What the task requires ▸
Each line below either holds the string "status" or doesn't. Count those that do and give only the number.

(Stored data)
-- ==== Sys2Proof/Laws/Reach2.lean ====
section
/-! SUPPORT. The groups of the state that each shared operation can reach: `x_within` for every list that holds them, `x_avoids` for
every other group, so that simp reads an untouched field through any program. -/

namespace Sys2Proof.Laws

open Sys2Proof Sys2Proof.Machine

theorem captureLost_within {d : Nat} {gs : List Grp} (hgs : within [.cap] gs = true) : Within gs (captureLost d) := by
  refine Within.lift hgs ?_
  clear hgs
  unfold captureLost
  repeat' first
    | with_reducible exact within_skip _
    | with_reducible exact within_nil _
    | with_reducible refine within_cons ?_ ?_
    | with_reducible refine within_seq ?_ ?_
    | with_reducible refine within_ask fun _ => ?_
    | with_reducible refine within_each fun _ => ?_
    | with_reducible refine within_whenP ?_
    | with_reducible refine within_upd ?_
    | with_reducible refine within_ite ?_ ?_
    | with_reducible refine within_replicate ?_
    | with_reducible refine modCap_within ?_
    | split
    | dsimp only
  all_goals rfl
@[simp] theorem captureLost_avoids {d : Nat} {g : Grp} (hg : g ∉ ([.cap] : List Grp)) : Avoids g (captureLost d) := (captureLost_within (gs := [.cap]) rfl).free hg

theorem leaveConsequences_within {d : Nat} {gs : List Grp} (hgs : within [.cnts, .mbx, .datum, .fh, .mash, .dpd, .conv, .radio, .bias, .rffe] gs = true) : Within gs (leaveConsequences d) := by
  refine Within.lift hgs ?_
  clear hgs
  unfold leaveConsequences
  repeat' first
    | with_reducible exact within_skip _
    | with_reducible exact within_nil _
    | with_reducible refine within_cons ?_ ?_
    | with_reducible refine within_seq ?_ ?_
    | with_reducible refine within_ask fun _ => ?_
    | with_reducible refine within_each fun _ => ?_
    | with_reducible refine within_whenP ?_
    | with_reducible refine within_upd ?_
    | with_reducible refine within_ite ?_ ?_
    | with_reducible refine within_replicate ?_
    | with_reducible refine modMbx_within ?_
    | with_reducible refine modDatum_within ?_
    | with_reducible refine modFh_within ?_
    | with_reducible refine modRadio_within ?_
    | with_reducible refine modRffe_within ?_
    | with_reducible refine biasSheetClear_within ?_
    | with_reducible refine convStop_within ?_
    | with_reducible refine countN_within ?_
    | with_reducible refine dpdLost_within ?_
    | with_reducible refine hkConvTo_within ?_
    | with_reducible refine mashLost_within ?_
    | split
    | dsimp only
  all_goals rfl
@[simp] theorem leaveConsequences_avoids {d : Nat} {g : Grp} (hg : g ∉ ([.cnts, .mbx, .datum, .fh, .mash, .dpd, .conv, .radio, .bias, .rffe] : List Grp)) : Avoids g (leaveConsequences d) := (leaveConsequences_within (gs := [.cnts, .mbx, .datum, .fh, .mash, .dpd, .conv, .radio, .bias, .rffe]) rfl).free hg

theorem beginLeave_within {d target : Nat} {gs : List Grp} (hgs : within [.cnts, .mbx, .clk, .datum, .pwr, .cap, .fh, .mash, .dpd, .conv, .radio, .bias, .rffe] gs = true) : Within gs (beginLeave d target) := by
  refine Within.lift hgs ?_
  clear hgs
  unfold beginLeave
  repeat' first
    | with_reducible exact within_skip _
    | with_reducible exact within_nil _
    | with_reducible refine within_cons ?_ ?_
    | with_reducible refine within_seq ?_ ?_
    | with_reducible refine within_ask fun _ => ?_
    | with_reducible refine within_each fun _ => ?_
    | with_reducible refine within_whenP ?_
    | with_reducible refine within_upd ?_
    | with_reducible refine within_ite ?_ ?_
    | with_reducible refine within_replicate ?_
    | with_reducible refine modPwr_within ?_
    | with_reducible refine captureLost_within ?_
    | with_reducible refine leaveConsequences_within ?_
    | with_reducible refine stamp_within ?_
    | split
    | dsimp only
  all_goals rfl
@[simp] theorem beginLeave_avoids {d target : Nat} {g : Grp} (hg : g ∉ ([.cnts, .mbx, .clk, .datum, .pwr, .cap, .fh, .mash, .dpd, .conv, .radio, .bias, .rffe] : List Grp)) : Avoids g (beginLeave d target) := (beginLeave_within (gs := [.cnts, .mbx, .clk, .datum, .pwr, .cap, .fh, .mash, .dpd, .conv, .radio, .bias, .rffe]) rfl).free hg

theorem quiesced_within {dom : Nat} {v : DomState} {gs : List Grp} (hgs : within [.clk, .pwr] gs = true) : Within gs (quiesced dom v) := by
  refine Within.lift hgs ?_
  clear hgs
  unfold quiesced
  repeat' first
    | with_reducible exact within_skip _
    | with_reducible exact within_nil _
    | with_reducible refine within_cons ?_ ?_
    | with_reducible refine within_seq ?_ ?_
    | with_reducible refine within_ask fun _ => ?_
    | with_reducible refine within_each fun _ => ?_
    | with_reducible refine within_whenP ?_
    | with_reducible refine within_upd ?_
    | with_reducible refine within_ite ?_ ?_
    | with_reducible refine within_replicate ?_
    | with_reducible refine setDom_within ?_
    | with_reducible refine stamp_within ?_
    | split
    | dsimp only
  all_goals rfl
@[simp] theorem quiesced_avoids {dom : Nat} {v : DomState} {g : Grp} (hg : g ∉ ([.clk, .pwr] : List Grp)) : Avoids g (quiesced dom v) := (quiesced_within (gs := [.clk, .pwr]) rfl).free hg

theorem failDomain_within {d status : Nat} {gs : List Grp} (hgs : within [.pwr] gs = true) : Within gs (failDomain d status) := by
  refine Within.lift hgs ?_
  clear hgs
  unfold failDomain
  repeat' first
    | with_reducible exact within_skip _
    | with_reducible exact within_nil _
    | with_reducible refine within_cons ?_ ?_
    | with_reducible refine within_seq ?_ ?_
    | with_reducible refine within_ask fun _ => ?_
    | with_reducible refine within_each fun _ => ?_
    | with_reducible refine within_whenP ?_
    | with_reducible refine within_upd ?_
    | with_reducible refine within_ite ?_ ?_
    | with_reducible refine within_replicate ?_
    | with_reducible refine modPwr_within ?_
    | split
    | dsimp only
  all_goals rfl
@[simp] theorem failDomain_avoids {d status : Nat} {g : Grp} (hg : g ∉ ([.pwr] : List Grp)) : Avoids g (failDomain d status) := (failDomain_within (gs := [.pwr]) rfl).free hg

theorem busAbort_within {x : Nat × Nat} {gs : List Grp} (hgs : within [.host, .mash, .dpd] gs = true) : Within gs (busAbort x) := by
  refine Within.lift hgs ?_
  clear hgs
  unfold busAbort
  repeat' first
    | with_reducible exact within_skip _
    | with_reducible exact within_nil _
    | with_reducible refine within_cons ?_ ?_
    | with_reducible refine within_seq ?_ ?_
    | with_reducible refine within_ask fun _ => ?_
    | with_reducible refine within_each fun _ => ?_
    | with_reducible refine within_whenP ?_
    | with_reducible refine within_upd ?_
    | with_reducible refine within_ite ?_ ?_
    | with_reducible refine within_replicate ?_
    | with_reducible refine modHost_within ?_
    | with_reducible refine modMash_within ?_
    | with_reducible refine dpdLost_within ?_
    | split
    | dsimp only
  all_goals rfl
@[simp] theorem busAbort_avoids {x : Nat × Nat} {g : Grp} (hg : g ∉ ([.host, .mash, .dpd] : List Grp)) : Avoids g (busAbort x) := (busAbort_within (gs := [.host, .mash, .dpd]) rfl).free hg

theorem saveCapture_within {d : Nat} {gs : List Grp} (hgs : within [.pwr] gs = true) : Within gs (saveCapture d) := by
  refine Within.lift hgs ?_
  clear hgs
  unfold saveCapture
  repeat' first
    | with_reducible exact within_skip _
    | with_reducible exact within_nil _
    | with_reducible refine within_cons ?_ ?_
    | with_reducible refine within_seq ?_ ?_
    | with_reducible refine within_ask fun _ => ?_
    | with_reducible refine within_each fun _ => ?_
    | with_reducible refine within_whenP ?_
    | with_reducible refine within_upd ?_
    | with_reducible refine within_ite ?_ ?_
    | with_reducible refine within_replicate ?_
    | with_reducible refine modPwr_within ?_
    | split
    | dsimp only
  all_goals rfl
@[simp] theorem saveCapture_avoids {d : Nat} {g : Grp} (hg : g ∉ ([.pwr] : List Grp)) : Avoids g (saveCapture d) := (saveCapture_within (gs := [.pwr]) rfl).free hg

theorem initUncasked_within {d : Nat} {gs : List Grp} (hgs : within [.mem, .ecc] gs = true) : Within gs (initUncasked d) := by
  refine Within.lift hgs ?_
  clear hgs
  unfold initUncasked
  repeat' first
    | with_reducible exact within_skip _
    | with_reducible exact within_nil _
    | with_reducible refine within_cons ?_ ?_
    | with_reducible refine within_seq ?_ ?_
    | with_reducible refine within_ask fun _ => ?_
    | with_reducible refine within_each fun _ => ?_
    | with_reducible refine within_whenP ?_
    | with_reducible refine within_upd ?_
    | with_reducible refine within_ite ?_ ?_
    | with_reducible refine within_replicate ?_
    | with_reducible refine cleanBytes_within ?_
    | with_reducible refine fillAll_within ?_
    | split
    | dsimp only
  all_goals rfl
@[simp] theorem initUncasked_avoids {d : Nat} {g : Grp} (hg : g ∉ ([.mem, .ecc] : List Grp)) : Avoids g (initUncasked d) := (initUncasked_within (gs := [.mem, .ecc]) rfl).free hg

theorem identitySheet_within {n : Nat} {gs : List Grp} (hgs : within [.mem, .ecc, .sect, .dpd] gs = true) : Within gs (identitySheet n) := by
  refine Within.lift hgs ?_
  clear hgs
  unfold identitySheet
  repeat' first
    | with_reducible exact within_skip _
    | with_reducible exact within_nil _
    | with_reducible refine within_cons ?_ ?_
    | with_reducible refine within_seq ?_ ?_
    | with_reducible refine within_ask fun _ => ?_
    | with_reducible refine within_each fun _ => ?_
    | with_reducible refine within_whenP ?_
    | with_reducible refine within_upd ?_
    | with_reducible refine within_ite ?_ ?_
    | with_reducible refine within_replicate ?_
    | with_reducible refine modDpd_within ?_
    | with_reducible refine freshCask_within ?_
    | with_reducible refine identityEntries_within ?_
    | split
    | dsimp only
  all_goals rfl
@[simp] theorem identitySheet_avoids {n : Nat} {g : Grp} (hg : g ∉ ([.mem, .ecc, .sect, .dpd] : List Grp)) : Avoids g (identitySheet n) := (identitySheet_within (gs := [.mem, .ecc, .sect, .dpd]) rfl).free hg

Solution to this exercise ▸
2